* **Task prompt**
Set down the lines of the data exactly, starting at the first and stopping after the line containing "s.selected o (match s.laurel.decl with".

Stored data entries
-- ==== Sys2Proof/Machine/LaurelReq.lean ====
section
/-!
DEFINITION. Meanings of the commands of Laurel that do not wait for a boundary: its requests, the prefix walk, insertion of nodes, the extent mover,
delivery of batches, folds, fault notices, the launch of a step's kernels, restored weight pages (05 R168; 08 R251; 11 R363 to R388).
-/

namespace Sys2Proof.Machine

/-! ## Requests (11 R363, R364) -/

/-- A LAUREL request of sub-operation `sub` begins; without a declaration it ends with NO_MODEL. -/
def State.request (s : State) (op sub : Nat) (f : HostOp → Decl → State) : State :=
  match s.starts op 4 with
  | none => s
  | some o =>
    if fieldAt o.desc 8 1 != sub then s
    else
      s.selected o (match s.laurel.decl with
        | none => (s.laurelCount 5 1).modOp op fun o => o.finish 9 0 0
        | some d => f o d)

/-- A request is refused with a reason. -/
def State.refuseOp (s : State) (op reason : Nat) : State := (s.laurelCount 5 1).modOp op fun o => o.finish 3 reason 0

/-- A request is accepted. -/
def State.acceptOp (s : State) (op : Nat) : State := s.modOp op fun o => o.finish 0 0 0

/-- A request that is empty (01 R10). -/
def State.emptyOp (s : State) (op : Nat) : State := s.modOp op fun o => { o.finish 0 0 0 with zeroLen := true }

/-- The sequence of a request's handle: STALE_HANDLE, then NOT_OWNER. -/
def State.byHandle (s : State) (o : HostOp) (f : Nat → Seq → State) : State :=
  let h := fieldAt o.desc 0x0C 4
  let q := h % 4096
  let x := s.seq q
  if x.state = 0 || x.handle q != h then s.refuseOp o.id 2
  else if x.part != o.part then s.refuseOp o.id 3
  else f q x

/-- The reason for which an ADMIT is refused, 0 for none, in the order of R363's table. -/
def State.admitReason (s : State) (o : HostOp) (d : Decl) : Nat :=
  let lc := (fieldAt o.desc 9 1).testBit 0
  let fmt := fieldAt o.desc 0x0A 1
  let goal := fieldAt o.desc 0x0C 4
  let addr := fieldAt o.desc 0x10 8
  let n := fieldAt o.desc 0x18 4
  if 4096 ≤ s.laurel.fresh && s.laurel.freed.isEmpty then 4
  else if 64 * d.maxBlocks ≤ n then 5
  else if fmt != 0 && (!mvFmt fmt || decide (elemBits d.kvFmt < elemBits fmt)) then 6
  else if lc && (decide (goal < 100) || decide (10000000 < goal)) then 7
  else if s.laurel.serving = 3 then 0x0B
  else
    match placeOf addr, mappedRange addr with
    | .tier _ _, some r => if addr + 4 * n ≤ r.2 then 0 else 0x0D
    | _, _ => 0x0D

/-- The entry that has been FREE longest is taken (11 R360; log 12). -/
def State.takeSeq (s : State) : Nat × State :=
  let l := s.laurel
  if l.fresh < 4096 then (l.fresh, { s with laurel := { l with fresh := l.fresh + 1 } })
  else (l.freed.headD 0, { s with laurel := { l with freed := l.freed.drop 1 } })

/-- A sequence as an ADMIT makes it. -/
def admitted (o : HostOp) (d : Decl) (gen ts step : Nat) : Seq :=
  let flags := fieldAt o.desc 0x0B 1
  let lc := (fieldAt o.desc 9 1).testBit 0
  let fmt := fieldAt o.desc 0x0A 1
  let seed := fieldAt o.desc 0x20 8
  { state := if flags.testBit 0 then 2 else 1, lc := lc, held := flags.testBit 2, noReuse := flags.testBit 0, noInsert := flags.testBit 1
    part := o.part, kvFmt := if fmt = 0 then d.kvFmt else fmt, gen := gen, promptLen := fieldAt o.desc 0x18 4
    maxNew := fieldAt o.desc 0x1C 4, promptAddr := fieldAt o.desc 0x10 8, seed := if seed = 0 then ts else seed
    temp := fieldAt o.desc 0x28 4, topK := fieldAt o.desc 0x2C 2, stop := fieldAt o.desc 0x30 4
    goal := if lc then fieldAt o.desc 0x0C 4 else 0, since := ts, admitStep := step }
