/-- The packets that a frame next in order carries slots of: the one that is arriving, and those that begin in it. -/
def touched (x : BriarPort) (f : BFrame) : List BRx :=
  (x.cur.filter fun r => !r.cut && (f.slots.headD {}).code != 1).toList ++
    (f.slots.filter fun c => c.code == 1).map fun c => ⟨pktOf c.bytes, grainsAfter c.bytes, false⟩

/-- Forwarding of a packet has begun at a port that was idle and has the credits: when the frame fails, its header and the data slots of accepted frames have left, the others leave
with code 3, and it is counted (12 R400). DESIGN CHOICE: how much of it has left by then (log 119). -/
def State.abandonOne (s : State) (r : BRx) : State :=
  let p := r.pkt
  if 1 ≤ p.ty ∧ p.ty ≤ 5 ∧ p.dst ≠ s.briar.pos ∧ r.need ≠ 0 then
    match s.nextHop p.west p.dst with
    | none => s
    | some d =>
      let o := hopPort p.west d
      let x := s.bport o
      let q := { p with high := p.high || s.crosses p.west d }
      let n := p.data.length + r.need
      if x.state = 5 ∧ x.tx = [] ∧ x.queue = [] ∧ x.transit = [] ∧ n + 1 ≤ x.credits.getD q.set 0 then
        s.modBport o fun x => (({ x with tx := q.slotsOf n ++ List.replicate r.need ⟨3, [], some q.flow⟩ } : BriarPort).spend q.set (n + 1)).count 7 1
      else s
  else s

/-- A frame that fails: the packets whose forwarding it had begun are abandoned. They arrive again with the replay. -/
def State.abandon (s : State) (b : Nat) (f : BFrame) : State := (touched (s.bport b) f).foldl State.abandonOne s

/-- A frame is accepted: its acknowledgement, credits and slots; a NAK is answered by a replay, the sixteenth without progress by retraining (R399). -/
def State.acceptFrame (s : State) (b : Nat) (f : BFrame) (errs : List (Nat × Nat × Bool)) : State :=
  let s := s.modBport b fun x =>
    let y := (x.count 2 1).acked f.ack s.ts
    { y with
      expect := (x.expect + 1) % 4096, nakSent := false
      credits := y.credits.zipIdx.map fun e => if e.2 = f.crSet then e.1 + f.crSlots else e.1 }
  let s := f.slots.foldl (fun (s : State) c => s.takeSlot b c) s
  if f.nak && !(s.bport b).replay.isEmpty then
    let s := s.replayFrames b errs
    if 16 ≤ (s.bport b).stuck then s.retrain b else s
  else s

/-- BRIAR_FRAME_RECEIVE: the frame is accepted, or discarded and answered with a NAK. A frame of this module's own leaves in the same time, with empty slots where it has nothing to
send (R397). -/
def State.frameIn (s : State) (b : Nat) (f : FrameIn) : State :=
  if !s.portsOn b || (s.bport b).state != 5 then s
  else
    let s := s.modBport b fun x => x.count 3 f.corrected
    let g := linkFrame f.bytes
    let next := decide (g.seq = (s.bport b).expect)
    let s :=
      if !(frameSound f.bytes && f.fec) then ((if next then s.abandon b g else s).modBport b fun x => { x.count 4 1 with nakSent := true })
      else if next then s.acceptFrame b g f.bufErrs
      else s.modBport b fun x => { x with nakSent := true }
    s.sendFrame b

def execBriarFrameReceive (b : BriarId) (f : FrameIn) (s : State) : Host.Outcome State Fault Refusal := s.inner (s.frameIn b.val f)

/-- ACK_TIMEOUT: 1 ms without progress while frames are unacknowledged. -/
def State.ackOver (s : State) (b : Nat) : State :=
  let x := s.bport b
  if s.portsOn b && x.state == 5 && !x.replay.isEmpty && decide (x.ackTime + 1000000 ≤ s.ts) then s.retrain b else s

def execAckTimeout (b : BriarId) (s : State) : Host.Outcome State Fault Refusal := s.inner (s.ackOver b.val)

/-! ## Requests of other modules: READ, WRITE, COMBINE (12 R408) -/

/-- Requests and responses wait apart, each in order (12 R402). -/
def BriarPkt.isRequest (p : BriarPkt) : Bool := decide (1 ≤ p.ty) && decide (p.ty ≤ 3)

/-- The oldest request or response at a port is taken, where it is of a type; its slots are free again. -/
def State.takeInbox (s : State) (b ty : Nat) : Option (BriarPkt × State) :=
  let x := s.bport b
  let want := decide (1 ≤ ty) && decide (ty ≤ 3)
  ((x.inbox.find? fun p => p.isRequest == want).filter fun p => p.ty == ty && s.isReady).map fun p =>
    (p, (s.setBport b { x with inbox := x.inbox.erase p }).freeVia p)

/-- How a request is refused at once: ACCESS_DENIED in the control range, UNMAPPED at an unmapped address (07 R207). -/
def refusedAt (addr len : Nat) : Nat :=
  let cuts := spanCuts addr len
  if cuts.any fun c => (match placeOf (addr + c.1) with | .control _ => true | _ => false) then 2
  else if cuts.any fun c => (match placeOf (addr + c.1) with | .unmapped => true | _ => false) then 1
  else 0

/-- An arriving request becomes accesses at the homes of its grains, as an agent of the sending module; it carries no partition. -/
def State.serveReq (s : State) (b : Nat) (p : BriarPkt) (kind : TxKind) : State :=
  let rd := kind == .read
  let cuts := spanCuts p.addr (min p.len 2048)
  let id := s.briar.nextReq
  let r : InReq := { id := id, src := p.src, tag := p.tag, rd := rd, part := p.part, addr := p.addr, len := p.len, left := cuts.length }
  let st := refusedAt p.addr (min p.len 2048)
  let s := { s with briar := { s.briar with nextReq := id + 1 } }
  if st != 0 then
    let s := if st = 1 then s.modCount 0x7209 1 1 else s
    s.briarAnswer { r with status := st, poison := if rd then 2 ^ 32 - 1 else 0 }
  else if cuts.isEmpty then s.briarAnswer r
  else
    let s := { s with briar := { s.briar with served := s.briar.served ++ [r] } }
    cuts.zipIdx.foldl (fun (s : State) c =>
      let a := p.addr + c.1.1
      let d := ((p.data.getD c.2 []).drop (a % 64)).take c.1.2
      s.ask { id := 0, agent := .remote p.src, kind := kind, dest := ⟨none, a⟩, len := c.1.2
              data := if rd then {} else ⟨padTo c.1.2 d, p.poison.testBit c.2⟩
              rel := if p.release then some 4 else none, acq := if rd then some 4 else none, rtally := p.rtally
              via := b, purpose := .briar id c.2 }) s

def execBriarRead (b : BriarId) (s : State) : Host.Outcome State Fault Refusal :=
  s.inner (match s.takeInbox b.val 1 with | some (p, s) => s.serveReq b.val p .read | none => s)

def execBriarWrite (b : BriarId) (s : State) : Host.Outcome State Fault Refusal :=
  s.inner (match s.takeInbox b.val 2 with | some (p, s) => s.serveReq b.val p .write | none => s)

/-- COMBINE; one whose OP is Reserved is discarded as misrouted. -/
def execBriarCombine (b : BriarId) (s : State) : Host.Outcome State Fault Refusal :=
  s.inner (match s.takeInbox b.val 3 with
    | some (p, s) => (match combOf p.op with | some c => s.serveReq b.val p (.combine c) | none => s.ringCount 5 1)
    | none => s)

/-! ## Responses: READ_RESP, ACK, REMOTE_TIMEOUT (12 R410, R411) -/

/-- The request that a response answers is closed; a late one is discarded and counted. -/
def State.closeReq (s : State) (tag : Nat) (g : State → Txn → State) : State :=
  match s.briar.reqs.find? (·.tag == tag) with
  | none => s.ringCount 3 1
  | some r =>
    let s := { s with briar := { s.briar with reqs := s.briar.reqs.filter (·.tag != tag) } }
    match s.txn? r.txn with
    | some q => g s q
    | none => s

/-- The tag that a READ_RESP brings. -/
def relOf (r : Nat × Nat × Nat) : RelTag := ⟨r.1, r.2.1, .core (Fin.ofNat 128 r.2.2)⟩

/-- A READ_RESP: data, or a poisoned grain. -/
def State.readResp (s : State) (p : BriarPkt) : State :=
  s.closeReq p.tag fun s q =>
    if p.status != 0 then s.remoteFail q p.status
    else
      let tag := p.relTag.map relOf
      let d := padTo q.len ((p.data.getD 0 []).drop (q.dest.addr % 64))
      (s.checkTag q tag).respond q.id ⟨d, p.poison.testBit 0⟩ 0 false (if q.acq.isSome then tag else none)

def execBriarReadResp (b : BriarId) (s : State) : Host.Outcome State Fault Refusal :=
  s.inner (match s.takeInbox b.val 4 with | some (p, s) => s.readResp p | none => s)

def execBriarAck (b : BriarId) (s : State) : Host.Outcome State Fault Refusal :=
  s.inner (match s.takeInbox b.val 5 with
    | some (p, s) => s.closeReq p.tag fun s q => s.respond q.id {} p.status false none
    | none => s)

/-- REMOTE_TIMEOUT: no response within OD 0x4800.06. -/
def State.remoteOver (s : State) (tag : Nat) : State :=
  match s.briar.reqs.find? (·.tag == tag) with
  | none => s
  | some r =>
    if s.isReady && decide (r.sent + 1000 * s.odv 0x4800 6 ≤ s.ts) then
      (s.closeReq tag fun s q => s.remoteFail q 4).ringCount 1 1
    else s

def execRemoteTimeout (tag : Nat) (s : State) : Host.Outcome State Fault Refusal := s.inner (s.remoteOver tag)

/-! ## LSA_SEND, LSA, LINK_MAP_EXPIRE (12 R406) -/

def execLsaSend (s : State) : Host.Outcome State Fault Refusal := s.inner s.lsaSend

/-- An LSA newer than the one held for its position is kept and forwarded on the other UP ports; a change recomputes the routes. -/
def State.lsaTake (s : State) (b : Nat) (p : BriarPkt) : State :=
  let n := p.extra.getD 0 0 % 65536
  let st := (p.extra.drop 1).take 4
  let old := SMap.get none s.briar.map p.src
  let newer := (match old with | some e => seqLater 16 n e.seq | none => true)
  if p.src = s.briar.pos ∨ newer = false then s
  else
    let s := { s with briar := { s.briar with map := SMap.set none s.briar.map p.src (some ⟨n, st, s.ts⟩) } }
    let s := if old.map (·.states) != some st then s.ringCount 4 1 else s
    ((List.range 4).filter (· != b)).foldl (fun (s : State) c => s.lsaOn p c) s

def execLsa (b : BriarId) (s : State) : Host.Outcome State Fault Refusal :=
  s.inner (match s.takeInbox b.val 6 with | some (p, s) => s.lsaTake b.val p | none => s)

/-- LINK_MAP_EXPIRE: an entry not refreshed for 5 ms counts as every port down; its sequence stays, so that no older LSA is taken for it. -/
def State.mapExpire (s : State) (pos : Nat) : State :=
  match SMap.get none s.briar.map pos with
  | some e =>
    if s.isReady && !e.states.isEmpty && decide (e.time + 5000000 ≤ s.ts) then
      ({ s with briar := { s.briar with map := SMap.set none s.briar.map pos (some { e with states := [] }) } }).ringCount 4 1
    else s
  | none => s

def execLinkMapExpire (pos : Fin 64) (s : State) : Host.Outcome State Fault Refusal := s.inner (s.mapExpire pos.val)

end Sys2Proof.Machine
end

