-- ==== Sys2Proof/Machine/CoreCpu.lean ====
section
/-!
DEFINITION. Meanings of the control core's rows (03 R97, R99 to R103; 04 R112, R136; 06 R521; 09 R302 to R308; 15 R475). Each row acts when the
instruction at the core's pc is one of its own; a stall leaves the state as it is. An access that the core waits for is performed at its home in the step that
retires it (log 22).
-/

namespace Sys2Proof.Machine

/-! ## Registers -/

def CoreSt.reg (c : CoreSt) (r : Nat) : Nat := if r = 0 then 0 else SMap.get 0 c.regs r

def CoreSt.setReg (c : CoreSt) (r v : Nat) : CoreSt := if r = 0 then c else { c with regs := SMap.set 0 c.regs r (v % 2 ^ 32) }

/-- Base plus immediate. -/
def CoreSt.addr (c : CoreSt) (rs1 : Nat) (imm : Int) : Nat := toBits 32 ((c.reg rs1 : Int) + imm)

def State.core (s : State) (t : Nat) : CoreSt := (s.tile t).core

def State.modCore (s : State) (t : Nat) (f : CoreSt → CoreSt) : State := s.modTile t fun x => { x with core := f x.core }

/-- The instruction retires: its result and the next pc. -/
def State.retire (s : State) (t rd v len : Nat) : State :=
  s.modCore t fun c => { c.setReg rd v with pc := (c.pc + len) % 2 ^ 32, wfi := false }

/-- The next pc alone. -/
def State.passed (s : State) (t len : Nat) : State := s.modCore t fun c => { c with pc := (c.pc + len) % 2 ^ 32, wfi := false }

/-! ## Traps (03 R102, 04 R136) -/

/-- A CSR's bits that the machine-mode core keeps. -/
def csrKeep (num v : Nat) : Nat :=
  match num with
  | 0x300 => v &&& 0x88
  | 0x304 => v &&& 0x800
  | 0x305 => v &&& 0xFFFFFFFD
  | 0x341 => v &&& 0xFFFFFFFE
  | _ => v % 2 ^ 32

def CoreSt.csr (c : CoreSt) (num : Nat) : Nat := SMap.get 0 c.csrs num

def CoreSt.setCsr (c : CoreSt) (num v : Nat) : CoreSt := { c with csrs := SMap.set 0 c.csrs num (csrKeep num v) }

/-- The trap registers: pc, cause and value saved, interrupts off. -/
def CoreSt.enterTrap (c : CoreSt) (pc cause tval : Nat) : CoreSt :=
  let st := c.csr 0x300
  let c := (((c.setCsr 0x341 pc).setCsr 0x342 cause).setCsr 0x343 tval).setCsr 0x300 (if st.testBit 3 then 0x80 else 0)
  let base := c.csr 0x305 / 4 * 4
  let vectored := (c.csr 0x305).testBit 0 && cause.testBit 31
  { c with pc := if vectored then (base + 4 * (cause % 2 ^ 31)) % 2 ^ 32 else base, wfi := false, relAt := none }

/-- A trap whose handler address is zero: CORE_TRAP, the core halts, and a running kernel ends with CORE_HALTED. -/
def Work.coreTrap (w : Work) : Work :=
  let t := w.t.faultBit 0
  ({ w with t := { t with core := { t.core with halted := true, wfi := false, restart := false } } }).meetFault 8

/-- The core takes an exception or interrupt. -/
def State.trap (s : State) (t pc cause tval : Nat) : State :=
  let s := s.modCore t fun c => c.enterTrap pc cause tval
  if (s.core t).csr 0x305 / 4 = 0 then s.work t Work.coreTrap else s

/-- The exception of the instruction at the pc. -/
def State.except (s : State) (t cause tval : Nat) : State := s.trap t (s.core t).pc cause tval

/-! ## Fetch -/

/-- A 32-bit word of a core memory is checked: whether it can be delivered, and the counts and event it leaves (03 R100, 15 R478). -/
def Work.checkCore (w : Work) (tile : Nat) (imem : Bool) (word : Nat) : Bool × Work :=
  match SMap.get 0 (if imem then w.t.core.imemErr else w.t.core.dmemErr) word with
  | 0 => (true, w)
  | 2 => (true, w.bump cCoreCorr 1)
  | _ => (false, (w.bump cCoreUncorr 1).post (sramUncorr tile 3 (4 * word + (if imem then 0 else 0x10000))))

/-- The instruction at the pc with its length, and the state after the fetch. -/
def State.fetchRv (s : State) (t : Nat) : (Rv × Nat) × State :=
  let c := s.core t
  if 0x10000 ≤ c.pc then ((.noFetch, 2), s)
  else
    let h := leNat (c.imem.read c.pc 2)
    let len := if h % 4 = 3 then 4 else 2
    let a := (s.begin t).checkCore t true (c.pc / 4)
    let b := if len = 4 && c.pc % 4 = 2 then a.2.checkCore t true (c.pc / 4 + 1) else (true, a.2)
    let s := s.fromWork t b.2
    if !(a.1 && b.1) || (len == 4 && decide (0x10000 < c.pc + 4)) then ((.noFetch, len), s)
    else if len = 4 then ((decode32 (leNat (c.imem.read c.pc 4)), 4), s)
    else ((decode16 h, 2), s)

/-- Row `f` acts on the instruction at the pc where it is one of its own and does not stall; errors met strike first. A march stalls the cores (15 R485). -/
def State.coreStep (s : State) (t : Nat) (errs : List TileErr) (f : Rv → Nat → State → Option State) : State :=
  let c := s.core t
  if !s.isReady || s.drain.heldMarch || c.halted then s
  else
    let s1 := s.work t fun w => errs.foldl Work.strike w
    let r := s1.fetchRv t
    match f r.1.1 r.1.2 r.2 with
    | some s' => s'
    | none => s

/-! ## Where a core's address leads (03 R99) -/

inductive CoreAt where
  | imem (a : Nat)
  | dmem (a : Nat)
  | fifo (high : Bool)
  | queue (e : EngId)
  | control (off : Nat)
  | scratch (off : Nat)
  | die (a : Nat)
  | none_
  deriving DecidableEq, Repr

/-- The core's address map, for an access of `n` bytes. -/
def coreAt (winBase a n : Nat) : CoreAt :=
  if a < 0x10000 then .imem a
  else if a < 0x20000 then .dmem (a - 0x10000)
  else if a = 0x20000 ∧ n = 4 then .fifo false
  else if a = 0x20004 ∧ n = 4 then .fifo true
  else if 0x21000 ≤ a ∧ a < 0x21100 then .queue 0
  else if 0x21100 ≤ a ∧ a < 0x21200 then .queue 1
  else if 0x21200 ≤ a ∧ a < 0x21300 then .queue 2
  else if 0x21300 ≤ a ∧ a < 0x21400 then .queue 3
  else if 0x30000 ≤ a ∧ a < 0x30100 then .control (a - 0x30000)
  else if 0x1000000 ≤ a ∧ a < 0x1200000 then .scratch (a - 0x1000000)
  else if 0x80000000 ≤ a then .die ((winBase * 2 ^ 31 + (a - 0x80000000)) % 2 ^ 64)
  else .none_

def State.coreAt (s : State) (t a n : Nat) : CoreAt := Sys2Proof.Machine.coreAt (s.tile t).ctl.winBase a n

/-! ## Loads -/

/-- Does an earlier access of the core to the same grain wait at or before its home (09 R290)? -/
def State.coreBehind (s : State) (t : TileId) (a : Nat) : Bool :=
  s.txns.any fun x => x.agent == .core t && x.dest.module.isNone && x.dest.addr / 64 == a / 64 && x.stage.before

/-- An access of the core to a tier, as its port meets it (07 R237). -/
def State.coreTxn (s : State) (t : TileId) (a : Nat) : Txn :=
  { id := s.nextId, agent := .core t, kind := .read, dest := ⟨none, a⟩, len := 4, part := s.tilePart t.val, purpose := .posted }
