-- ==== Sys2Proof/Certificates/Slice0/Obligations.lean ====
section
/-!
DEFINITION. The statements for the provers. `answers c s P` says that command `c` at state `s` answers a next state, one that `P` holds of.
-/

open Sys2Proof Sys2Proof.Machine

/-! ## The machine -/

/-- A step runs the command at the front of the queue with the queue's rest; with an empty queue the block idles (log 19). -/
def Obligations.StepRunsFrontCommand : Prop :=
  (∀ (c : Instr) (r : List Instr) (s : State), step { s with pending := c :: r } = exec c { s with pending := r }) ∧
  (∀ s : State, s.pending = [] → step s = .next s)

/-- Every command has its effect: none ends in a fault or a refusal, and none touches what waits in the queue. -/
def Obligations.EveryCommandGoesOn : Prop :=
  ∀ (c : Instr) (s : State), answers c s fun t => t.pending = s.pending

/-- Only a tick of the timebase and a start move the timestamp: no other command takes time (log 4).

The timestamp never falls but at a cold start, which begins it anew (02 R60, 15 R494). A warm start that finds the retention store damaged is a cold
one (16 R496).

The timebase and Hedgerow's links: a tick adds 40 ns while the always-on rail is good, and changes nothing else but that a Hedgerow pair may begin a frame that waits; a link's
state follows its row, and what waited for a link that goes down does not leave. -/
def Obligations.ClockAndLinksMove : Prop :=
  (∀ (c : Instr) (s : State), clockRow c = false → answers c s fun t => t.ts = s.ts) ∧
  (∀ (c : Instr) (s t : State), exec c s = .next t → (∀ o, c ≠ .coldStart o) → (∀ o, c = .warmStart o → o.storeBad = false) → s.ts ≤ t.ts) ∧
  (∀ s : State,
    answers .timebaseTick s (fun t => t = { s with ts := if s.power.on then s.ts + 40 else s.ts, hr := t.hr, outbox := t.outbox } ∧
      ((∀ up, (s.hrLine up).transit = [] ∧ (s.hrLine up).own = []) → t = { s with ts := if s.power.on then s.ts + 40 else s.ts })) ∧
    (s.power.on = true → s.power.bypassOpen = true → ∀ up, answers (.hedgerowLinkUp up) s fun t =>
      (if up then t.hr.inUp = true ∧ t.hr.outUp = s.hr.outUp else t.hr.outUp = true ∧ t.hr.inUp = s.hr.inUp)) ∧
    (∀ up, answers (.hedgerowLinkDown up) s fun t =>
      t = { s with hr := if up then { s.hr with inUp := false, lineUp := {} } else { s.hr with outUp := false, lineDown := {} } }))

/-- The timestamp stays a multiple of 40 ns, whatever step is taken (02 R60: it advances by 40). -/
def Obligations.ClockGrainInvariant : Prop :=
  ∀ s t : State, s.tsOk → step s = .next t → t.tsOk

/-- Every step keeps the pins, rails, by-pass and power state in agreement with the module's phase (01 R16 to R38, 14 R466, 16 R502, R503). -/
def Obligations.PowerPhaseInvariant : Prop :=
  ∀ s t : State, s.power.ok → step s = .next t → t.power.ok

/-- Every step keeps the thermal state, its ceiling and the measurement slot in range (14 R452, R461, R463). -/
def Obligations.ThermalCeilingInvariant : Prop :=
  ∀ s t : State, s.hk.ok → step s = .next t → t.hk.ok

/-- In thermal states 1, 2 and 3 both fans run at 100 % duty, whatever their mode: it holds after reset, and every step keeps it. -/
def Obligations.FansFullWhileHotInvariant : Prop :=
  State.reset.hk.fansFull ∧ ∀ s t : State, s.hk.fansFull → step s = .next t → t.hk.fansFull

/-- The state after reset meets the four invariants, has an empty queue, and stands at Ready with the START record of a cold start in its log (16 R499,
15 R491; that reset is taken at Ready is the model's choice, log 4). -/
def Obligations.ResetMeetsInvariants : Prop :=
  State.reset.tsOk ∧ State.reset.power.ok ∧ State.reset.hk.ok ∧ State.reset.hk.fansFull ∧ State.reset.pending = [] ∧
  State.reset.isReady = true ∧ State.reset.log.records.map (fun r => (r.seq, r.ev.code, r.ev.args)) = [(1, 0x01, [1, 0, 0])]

* **Answer space**
-- ==== Sys2Proof/Machine/LaurelReq.lean ====
section
/-!
DEFINITION. Meanings of the commands of Laurel that do not wait for a boundary: its requests, the prefix walk, insertion of nodes, the extent mover,
delivery of batches, folds, fault notices, the launch of a step's kernels, restored weight pages (05 R168; 08 R251; 11 R363 to R388).
-/

namespace Sys2Proof.Machine

/-! ## Requests (11 R363, R364) -/

/-- A LAUREL request of sub-operation `sub` begins; without a declaration it ends with NO_MODEL. -/
def State.request (s : State) (op sub : Nat) (f : HostOp → Decl → State) : State :=
  match s.starts op 4 with
  | none => s
  | some o =>
    if fieldAt o.desc 8 1 != sub then s
    else
      s.selected o (match s.laurel.decl with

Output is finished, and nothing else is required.